Ficção científica, futurologia e o protagonismo do jornalista

Por Lidia Zuin

Como a ficção científica se tornou uma ferramenta de visualização de cenários futuros e como a futurologia pode ser um recurso importante no fazer jornalístico.

A futurologia, como disciplina que tem como objetivo postular sobre os futuros prováveis, possíveis e desejáveis, já dava seus primeiros passos há mais de dois mil anos, quando o historiador chinês Ssu-Ma Chien (145-90 a.C.) analisava padrões sociais ou quando essa mesma observação era feita pelo historiador norte-africano Ibn Khaldun durante o século XIV. Como instituição e disciplina, no entanto, a futurologia foi se estabelecer a partir de meados do século XIX, quando essa mesma tentativa de reconhecimento de padrões fazia parte dos estudos de filósofos como Auguste Comte.

Foi no final desse mesmo século que autores de ficção científica passaram a especular sobre o futuro, sendo o escritor H. G. Wells considerado o pai da futurologia. Já em 1901, o autor publicou uma série de escritos pelos quais tentava imaginar o mundo dos anos 2000, englobando tanto inovações tecnológicas como questões sociais e políticas. Por conta da relevância de seu trabalho especulativo, Wells chegou a ser convidado pela família real britânica para ministrar a palestra “The discovery of the future” no ano seguinte, em 1902.

Ainda antes, no começo do século XIX, quando o gênero da ficção científica foi inaugurado com a publicação de Frankenstein (1818), Mary Shelley trazia de volta o tema da criação da vida, presente desde o homúnculo dos alquimistas e chegando até os dias atuais pelos estudos em inteligência artificial e robótica.
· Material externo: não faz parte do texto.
-- ==== Sys2Proof/Syntax.lean ====
section
/-!
DEFINITION. The commands of the block: one constructor of `Instr` for each row of the opcode table, with the types
of their operands.  What the device's surroundings decide (the outcome of a decode, a partner's message, a sensor's
reading) is an operand of the command that reports it.
-/

namespace Sys2Proof

/-! ## Operand types -/

/-- What a decode of a line meets besides clean words (R343): word `w` of the line corrected in its symbol `i`, or
uncorrectable with the symbols that each member's re-reads count as corrected (R359). -/
inductive LineFault where
  | corrected (w i : Nat)
  | uncorrectable (w c0 c1 c2 : Nat)
  deriving DecidableEq, Repr

/-- The longest run of passing steps of one delay sweep, first and last step; none where no step passes (R356). -/
abbrev Window := Option (Nat × Nat)

/-- What the code of an on-chip store answers on a read: clean, `n` words corrected, or the word at `a`
uncorrectable (R96, R97). -/
inductive Ecc where
  | clean
  | corrected (n : Nat)
  | uncorrectable (a : Nat)
  deriving DecidableEq, Repr

/-- A status record of the panel link with a correct CRC (R218), by its fields. -/
structure StatusRec where
  taddr  : Nat
  frame  : Nat   -- ACK, NAK, and the last completed piece of STAT and SWITCH
  att    : Nat
  upd    : Nat
  band   : Nat
  x      : Nat   -- NAK
  y      : Nat
  here   : Bool  -- STAT, SWITCH: the active port is this device's
  valid  : Bool  -- STAT, CAPS: CONTENT_VALID
  holding : Bool -- STAT
  eye    : Nat   -- STAT: the tile's eye score and its worst lane
  lane   : Nat
  errors : Nat   -- STAT: PRBS errors and invalid rows the tile reports
  tileId : Nat   -- CAPS
  version : Nat
  latency : Nat
  lanes  : Nat   -- LOCKLOSS: lane mask
  deriving DecidableEq, Repr

/-- How a stage of a group's bring-up came out (R239). -/
structure StageInfo where
  lanes   : Nat              -- DETECT: bits [17:0] as SPL_G_LANES reports them
  scores  : List (List (List Nat)) -- TRAIN: the eye score by tile position, lane and preset
  presets : List Nat         -- adaptation: the preset offered per lane
  eye     : Nat              -- adaptation: group eye score, with its lane and tile position
  eyeLane : Nat
  eyeTile : Nat
  deriving DecidableEq, Repr

/-- A frame-start record of the primary (R422). -/
structure FrameRec where
  frame    : Nat
  att      : Nat
  start    : Nat                      -- t_N in PTP ns
  deadline : Nat                      -- PTP ns
  commit   : Nat
  streams  : List (Option Nat)        -- per stream, the SEQ latched
  eyeSeq   : Nat
  eyeValid : Nat
  eyes     : List (Nat × Nat × Nat × Nat)
  level    : Nat
  bands    : List Nat
  irefs    : List (List Nat)
  overlay  : List (Nat × Int)         -- per field, state code and raw value
  full     : Bool
  deriving DecidableEq, Repr

/-- A present tile of a mirrored buffer: its place, its change bit and, where it changed, its bytes. -/
structure TileMsg where
  plane : Nat
  col   : Nat
  row   : Nat
  chg   : Bool
  bytes : Option (List Byte)
  deriving DecidableEq, Repr

/-- A mirrored stack buffer (R419 STACK): descriptor fields, planes, and each present tile with its change bit and,
where it changed, its bytes. -/
structure StackMsg where
  stream : Nat
  seq    : Nat
  tsSec  : Nat
  tsNs   : Nat
  planes : List (Nat × Nat × Bool)                          -- disparity, PLANE_ID, CHG_VALID
  tiles  : List TileMsg
  deriving DecidableEq, Repr

/-- A tile of a mirrored layer plane. -/
structure LayerTile where
  layer : Nat
  col   : Nat
  row   : Nat
  bytes : List Byte
  deriving DecidableEq, Repr

/-- A mirrored commit (R419 COMMIT): the shadow set by BAR0 offset, and the changed tiles of its layer planes. -/
structure CommitMsg where
  seq    : Nat
  shadow : List (Nat × Word)
  tiles  : List LayerTile
  deriving DecidableEq, Repr

/-- A build record for the secondary (R419 BUILD). -/
structure BuildMsg where
  number   : Nat
  restart  : Bool
  rigCopy  : Nat
  pictures : List (Option (Nat × Bool))   -- per camera, the capture time of the picture selected, and its CONCEALED
  deriving DecidableEq, Repr

/-- A frame-end record of the primary (R419 FEND): FLIP or ABORT, its frame, and the applied correction deltas by
granule. -/
structure FendRec where
  flip   : Bool
  frame  : Nat
  att    : Nat
  doneNs : Nat
  deltas : List (Nat × List Byte)
  deriving DecidableEq, Repr

/-- A part of the state copy of a join (R425). -/
inductive JoinMsg where
  | bytes (addr : Nat) (data : List Byte)
  | commit (m : CommitMsg)
  | stack (m : StackMsg) (current : Bool)
  | done
  deriving DecidableEq, Repr

/-- A delay measurement (R435): the request with its departure time, and the reply with the times of the request's
departure and arrival and of its own departure, in PTP ns. -/
inductive TdelayMsg where
  | request (sent : Nat)
  | reply (sent received replied : Nat)
  deriving DecidableEq, Repr

/-- The contents of an Ehrus message (R419). -/
inductive EhlMsg where
  | alive (tick pair : Nat) (standby inSync : Bool)
  | regw (writes : List (Nat × Word))
  | stack (m : StackMsg)
  | commit (m : CommitMsg)
  | build (m : BuildMsg)
  | fstart (r : FrameRec)
  | fend (r : FendRec)
  | handover
  | power (op : Nat)                                -- 1 SLEEP, 2 DEEP_SLEEP, 3 WAKE
  | join (m : JoinMsg)
  | tlid (seq time : Nat)
  | treset (kind time : Nat)
  | ttime (ns : Nat)
  | tdelay (m : TdelayMsg)
  | tarm (freeze : Bool) (ns : Nat)
  | tbcast (mask addr : Nat) (bytes : List Byte)
  | tstatus (level : Nat) (standby : Bool) (pair lastSeq : Nat)
  deriving DecidableEq, Repr

/-- How a message arrived: its link (0 the pair link, 1 + l for hierarchy lane l of UL0–UL3, DL0–DL3), its SEQ, and
whether its CRC was correct (R418). -/
structure MsgHdr where
  link  : Nat
  seq   : Nat
  crcOk : Bool
  deriving DecidableEq, Repr

/-- What a stream's parameter sets or sequence header announce (R276, R286, R287). -/
structure StreamFormat where
  profile : Nat              -- HEVC general_profile_idc (1 Main, 2 Main 10); AV1 seq_profile
  level   : Nat              -- HEVC: ten times the level; AV1: seq_level_idx
  extra   : Bool             -- range, screen-content or multi-layer extensions; large-scale tile decoding (R277)
  chroma  : Nat              -- 0 monochrome, 1 4:2:0, others as the standard numbers them
  depth   : Nat
  width   : Nat              -- coded size in luma samples
  height  : Nat
  dpb     : Nat              -- HEVC sps_max_dec_pic_buffering_minus1
  reorder : Nat              -- HEVC sps_max_num_reorder_pics
  latency : Nat              -- HEVC sps_max_latency_increase_plus1
  deriving DecidableEq, Repr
Se naquele momento a alquimia se encontrava em um meio termo entre a ciência e a magia, foi no século XX que o autor de ficção científica Arthur C. Clarke lançou as chamadas Três Leis de Clarke, segundo uma das quais qualquer tecnologia suficientemente avançada chega a ser indistinguível da magia.

Isto é, se o submarino de Verne em 20 mil léguas submarinas (1870) parecia um artefato mágico, hoje a tecnologia já se tornou trivial. Por outro lado, autores de ficção científica, como Arthur C. Clarke, além de especularem sobre o futuro da sociedade e da tecnologia em seus livros, também chegaram a contribuir com a comunidade científica. Clarke, que era físico e matemático formado pelo King’s College London, publicou artigos científicos como “Extra-terrestrial relays – can rocket stations give worldwide radio coverage?” (1945), que foi uma grande colaboração para o desenvolvimento de uma tecnologia ainda mais essencial e corriqueira na atualidade: os satélites geoestacionários. Em sua homenagem, a órbita dos satélites foi batizada de órbita Clarke.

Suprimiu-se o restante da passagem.